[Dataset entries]
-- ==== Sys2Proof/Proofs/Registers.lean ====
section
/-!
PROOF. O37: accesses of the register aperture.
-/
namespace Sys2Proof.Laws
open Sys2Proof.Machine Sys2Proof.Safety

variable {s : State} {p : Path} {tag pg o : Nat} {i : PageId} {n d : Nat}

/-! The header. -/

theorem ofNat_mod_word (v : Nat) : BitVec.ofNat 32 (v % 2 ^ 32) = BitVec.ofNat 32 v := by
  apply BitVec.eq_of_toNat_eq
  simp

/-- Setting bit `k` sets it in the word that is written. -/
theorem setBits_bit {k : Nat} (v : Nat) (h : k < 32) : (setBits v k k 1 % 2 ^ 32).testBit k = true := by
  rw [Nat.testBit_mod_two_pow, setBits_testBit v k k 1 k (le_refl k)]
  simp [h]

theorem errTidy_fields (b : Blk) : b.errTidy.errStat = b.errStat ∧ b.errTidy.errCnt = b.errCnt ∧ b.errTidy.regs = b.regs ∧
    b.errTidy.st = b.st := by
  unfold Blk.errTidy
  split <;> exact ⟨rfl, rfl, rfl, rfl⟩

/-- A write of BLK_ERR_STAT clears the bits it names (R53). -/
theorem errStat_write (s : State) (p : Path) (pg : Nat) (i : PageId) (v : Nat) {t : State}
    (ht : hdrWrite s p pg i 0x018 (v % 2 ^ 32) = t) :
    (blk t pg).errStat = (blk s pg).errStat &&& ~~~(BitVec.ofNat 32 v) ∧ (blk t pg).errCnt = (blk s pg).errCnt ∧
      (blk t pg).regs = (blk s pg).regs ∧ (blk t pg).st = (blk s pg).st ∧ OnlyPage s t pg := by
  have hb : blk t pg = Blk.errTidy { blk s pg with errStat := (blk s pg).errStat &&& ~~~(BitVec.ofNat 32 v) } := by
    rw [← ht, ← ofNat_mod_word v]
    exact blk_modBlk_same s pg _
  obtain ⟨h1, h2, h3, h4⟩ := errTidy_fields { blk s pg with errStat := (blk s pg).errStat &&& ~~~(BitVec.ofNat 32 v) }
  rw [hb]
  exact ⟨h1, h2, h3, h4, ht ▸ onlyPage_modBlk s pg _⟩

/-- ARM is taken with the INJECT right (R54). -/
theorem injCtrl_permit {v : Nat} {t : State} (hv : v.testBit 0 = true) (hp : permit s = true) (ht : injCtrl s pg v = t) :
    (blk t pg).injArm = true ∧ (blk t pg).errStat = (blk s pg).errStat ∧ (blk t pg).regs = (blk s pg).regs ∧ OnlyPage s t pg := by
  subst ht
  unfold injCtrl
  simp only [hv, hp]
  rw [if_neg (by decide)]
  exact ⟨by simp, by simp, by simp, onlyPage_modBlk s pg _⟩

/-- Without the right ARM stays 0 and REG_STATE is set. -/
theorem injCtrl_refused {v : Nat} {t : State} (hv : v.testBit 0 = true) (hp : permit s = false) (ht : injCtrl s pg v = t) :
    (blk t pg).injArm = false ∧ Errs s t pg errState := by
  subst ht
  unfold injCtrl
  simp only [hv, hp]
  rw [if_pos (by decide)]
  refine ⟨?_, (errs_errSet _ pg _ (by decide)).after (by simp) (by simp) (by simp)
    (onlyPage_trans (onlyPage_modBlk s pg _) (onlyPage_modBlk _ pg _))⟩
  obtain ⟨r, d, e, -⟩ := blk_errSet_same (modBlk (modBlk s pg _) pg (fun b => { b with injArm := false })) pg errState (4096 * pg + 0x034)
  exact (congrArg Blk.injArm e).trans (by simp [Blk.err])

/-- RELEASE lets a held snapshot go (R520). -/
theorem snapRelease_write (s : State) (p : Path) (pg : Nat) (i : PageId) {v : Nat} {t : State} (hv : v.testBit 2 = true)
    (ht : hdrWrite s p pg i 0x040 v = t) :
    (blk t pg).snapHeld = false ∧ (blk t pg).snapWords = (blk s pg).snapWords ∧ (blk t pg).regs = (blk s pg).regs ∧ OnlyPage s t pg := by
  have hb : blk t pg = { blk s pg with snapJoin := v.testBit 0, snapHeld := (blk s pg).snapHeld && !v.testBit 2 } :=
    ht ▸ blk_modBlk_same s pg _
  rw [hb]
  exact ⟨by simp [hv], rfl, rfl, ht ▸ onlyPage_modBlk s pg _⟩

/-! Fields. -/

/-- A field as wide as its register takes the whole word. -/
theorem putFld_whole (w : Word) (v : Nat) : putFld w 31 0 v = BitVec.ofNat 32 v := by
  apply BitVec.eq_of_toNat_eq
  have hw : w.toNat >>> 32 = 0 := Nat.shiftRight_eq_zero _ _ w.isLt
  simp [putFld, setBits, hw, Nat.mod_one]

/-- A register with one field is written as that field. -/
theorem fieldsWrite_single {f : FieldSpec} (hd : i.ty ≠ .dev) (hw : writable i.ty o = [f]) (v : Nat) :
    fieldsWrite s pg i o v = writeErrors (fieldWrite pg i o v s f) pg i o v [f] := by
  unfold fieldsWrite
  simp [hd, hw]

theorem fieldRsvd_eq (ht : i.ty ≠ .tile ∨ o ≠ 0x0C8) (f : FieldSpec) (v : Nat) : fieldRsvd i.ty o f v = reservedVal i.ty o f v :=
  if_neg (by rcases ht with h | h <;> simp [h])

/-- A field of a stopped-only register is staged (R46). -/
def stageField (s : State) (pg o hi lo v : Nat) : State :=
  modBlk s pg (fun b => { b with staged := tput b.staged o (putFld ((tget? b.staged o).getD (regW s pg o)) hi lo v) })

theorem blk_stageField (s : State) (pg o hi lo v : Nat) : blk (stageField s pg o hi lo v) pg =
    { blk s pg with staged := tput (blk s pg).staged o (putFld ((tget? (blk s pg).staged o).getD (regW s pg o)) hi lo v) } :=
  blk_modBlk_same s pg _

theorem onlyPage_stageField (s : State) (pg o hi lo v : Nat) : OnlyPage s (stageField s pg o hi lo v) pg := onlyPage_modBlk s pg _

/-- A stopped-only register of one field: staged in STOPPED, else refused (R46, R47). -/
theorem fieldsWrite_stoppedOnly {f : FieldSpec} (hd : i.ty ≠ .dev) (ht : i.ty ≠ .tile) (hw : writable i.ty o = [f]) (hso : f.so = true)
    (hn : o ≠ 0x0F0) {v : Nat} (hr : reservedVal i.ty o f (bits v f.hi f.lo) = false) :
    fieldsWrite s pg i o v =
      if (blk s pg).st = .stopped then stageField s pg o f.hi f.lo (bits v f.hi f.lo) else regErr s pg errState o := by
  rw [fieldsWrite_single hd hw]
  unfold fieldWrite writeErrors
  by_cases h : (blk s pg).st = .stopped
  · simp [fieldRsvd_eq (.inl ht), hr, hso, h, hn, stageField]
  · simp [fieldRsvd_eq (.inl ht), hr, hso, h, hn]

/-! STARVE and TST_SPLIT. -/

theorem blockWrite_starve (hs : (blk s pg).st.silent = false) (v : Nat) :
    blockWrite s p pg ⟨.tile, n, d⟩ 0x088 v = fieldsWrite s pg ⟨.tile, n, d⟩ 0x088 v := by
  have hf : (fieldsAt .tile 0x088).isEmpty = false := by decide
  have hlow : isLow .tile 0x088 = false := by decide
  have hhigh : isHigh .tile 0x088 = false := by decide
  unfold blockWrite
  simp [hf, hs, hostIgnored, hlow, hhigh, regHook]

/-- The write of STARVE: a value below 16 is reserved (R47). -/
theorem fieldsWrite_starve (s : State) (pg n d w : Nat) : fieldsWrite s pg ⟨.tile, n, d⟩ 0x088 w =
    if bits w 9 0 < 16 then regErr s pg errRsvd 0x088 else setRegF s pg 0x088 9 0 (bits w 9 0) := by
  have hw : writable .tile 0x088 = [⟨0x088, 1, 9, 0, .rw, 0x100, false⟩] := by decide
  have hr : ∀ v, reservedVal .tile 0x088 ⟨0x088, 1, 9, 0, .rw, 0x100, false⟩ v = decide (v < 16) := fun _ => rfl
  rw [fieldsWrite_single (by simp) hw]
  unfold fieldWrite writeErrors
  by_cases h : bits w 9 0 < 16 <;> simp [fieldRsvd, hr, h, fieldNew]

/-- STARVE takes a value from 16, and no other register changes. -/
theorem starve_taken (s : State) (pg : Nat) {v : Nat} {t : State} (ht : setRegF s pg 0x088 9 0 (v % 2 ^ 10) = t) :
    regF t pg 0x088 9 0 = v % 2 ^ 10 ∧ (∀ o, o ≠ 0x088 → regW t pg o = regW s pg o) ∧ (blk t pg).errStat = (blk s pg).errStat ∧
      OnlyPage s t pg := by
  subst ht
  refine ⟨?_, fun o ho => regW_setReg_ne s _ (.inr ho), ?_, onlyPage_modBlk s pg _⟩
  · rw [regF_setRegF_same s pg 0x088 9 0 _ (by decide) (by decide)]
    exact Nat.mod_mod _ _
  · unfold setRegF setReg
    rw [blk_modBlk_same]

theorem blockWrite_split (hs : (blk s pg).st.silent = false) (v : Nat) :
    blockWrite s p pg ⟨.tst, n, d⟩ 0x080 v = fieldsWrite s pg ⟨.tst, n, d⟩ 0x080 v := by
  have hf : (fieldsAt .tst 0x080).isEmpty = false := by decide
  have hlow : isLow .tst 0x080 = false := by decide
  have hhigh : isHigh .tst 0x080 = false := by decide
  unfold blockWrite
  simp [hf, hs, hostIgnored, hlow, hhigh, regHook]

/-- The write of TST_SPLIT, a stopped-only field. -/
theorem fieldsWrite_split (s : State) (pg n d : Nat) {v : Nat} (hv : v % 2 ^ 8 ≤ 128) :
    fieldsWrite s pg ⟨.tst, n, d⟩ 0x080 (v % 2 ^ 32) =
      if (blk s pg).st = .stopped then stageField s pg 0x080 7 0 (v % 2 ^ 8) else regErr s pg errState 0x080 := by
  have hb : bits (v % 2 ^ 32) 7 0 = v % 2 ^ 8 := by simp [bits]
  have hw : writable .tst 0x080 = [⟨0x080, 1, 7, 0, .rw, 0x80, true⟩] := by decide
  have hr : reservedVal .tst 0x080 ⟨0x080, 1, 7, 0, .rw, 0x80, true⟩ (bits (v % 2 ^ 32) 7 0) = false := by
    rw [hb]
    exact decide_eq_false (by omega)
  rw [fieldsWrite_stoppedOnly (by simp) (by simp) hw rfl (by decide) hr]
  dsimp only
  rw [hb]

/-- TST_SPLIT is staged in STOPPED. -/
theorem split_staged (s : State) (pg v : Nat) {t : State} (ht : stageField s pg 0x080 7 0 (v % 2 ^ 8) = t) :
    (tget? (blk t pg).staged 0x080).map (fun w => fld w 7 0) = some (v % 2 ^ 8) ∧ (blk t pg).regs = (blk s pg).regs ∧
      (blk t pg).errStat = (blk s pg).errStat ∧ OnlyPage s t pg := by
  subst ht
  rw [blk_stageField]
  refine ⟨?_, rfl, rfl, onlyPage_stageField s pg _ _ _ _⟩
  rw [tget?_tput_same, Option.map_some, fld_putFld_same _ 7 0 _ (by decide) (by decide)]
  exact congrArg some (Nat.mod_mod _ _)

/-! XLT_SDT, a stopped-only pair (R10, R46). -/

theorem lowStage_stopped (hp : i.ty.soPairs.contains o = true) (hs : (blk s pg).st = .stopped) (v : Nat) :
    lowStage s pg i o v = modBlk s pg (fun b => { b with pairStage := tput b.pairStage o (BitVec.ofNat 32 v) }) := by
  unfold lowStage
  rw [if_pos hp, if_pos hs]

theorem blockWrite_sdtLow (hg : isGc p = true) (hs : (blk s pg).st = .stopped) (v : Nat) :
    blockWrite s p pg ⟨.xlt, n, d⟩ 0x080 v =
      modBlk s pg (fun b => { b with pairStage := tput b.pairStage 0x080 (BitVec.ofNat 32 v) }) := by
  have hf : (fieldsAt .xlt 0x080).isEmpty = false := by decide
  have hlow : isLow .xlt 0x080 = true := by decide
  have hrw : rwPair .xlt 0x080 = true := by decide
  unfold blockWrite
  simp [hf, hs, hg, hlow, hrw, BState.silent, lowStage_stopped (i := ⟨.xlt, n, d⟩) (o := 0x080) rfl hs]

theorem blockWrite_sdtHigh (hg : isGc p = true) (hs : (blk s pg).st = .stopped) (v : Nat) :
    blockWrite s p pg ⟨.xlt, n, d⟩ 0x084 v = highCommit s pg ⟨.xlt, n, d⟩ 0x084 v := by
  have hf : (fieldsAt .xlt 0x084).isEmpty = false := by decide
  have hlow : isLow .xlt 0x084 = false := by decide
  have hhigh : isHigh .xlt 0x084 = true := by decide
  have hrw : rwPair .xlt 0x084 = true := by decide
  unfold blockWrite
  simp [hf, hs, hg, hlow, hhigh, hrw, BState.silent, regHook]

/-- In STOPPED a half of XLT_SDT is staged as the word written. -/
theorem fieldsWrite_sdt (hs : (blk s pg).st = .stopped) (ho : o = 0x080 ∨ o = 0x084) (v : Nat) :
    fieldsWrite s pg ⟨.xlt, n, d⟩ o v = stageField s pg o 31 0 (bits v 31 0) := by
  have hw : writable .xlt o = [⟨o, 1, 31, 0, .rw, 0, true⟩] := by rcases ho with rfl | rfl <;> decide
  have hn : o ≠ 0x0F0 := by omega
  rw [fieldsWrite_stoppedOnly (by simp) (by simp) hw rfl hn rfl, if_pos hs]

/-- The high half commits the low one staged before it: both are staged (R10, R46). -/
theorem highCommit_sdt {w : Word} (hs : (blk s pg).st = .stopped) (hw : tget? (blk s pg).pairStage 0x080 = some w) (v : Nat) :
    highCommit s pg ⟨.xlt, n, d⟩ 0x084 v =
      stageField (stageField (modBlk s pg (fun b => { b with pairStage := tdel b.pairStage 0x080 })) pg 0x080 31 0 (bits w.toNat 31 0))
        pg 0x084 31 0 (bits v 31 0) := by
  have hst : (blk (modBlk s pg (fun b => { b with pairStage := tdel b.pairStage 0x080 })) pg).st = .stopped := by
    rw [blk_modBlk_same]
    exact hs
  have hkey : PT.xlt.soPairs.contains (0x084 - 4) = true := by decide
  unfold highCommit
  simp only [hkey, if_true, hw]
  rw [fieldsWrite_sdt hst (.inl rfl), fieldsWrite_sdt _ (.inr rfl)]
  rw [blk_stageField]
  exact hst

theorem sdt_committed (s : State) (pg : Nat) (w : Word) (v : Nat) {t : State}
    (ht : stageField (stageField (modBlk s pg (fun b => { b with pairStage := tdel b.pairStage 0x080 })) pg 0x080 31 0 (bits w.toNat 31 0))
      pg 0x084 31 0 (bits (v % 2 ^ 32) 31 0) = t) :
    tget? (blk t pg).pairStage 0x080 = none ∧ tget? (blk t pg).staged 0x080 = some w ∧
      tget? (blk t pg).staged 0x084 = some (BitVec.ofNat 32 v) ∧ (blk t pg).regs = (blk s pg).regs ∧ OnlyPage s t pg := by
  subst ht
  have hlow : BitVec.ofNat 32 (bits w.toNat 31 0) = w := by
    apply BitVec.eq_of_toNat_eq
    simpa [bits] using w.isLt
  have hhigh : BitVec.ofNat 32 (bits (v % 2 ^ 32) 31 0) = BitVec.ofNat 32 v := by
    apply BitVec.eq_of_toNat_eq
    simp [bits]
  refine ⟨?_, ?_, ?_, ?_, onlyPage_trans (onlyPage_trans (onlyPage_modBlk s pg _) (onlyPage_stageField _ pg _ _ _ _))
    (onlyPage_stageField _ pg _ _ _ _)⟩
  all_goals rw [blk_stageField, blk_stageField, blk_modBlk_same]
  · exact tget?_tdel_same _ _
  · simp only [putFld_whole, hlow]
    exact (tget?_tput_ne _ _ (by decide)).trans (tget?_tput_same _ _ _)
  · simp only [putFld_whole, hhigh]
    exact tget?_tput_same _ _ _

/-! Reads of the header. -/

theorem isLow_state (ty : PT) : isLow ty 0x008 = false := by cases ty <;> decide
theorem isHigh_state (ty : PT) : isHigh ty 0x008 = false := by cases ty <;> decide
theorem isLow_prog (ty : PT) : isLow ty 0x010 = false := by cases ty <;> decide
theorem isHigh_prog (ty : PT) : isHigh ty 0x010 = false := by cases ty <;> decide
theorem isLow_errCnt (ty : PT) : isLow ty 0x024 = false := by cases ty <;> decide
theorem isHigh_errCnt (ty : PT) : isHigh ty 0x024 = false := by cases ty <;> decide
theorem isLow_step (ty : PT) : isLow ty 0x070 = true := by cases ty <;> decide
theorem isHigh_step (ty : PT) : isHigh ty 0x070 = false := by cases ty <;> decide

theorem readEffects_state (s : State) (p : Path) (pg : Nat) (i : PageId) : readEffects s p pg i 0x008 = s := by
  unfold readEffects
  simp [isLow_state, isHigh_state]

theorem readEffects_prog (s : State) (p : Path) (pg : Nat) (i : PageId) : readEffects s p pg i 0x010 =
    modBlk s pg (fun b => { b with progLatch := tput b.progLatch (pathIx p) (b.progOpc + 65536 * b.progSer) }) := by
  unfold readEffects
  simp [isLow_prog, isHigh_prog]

* What to produce
Print exactly the lines above, between the one holding "lowStage s pg" and the one holding "blockWrite s p pg ⟨.xlt, n, d⟩ 0x080", inclusive, and nothing besides.

* Task output
    lowStage s pg i o v = modBlk s pg (fun b => { b with pairStage := tput b.pairStage o (BitVec.ofNat 32 v) }) := by
  unfold lowStage
  rw [if_pos hp, if_pos hs]

theorem blockWrite_sdtLow (hg : isGc p = true) (hs : (blk s pg).st = .stopped) (v : Nat) :
    blockWrite s p pg ⟨.xlt, n, d⟩ 0x080 v =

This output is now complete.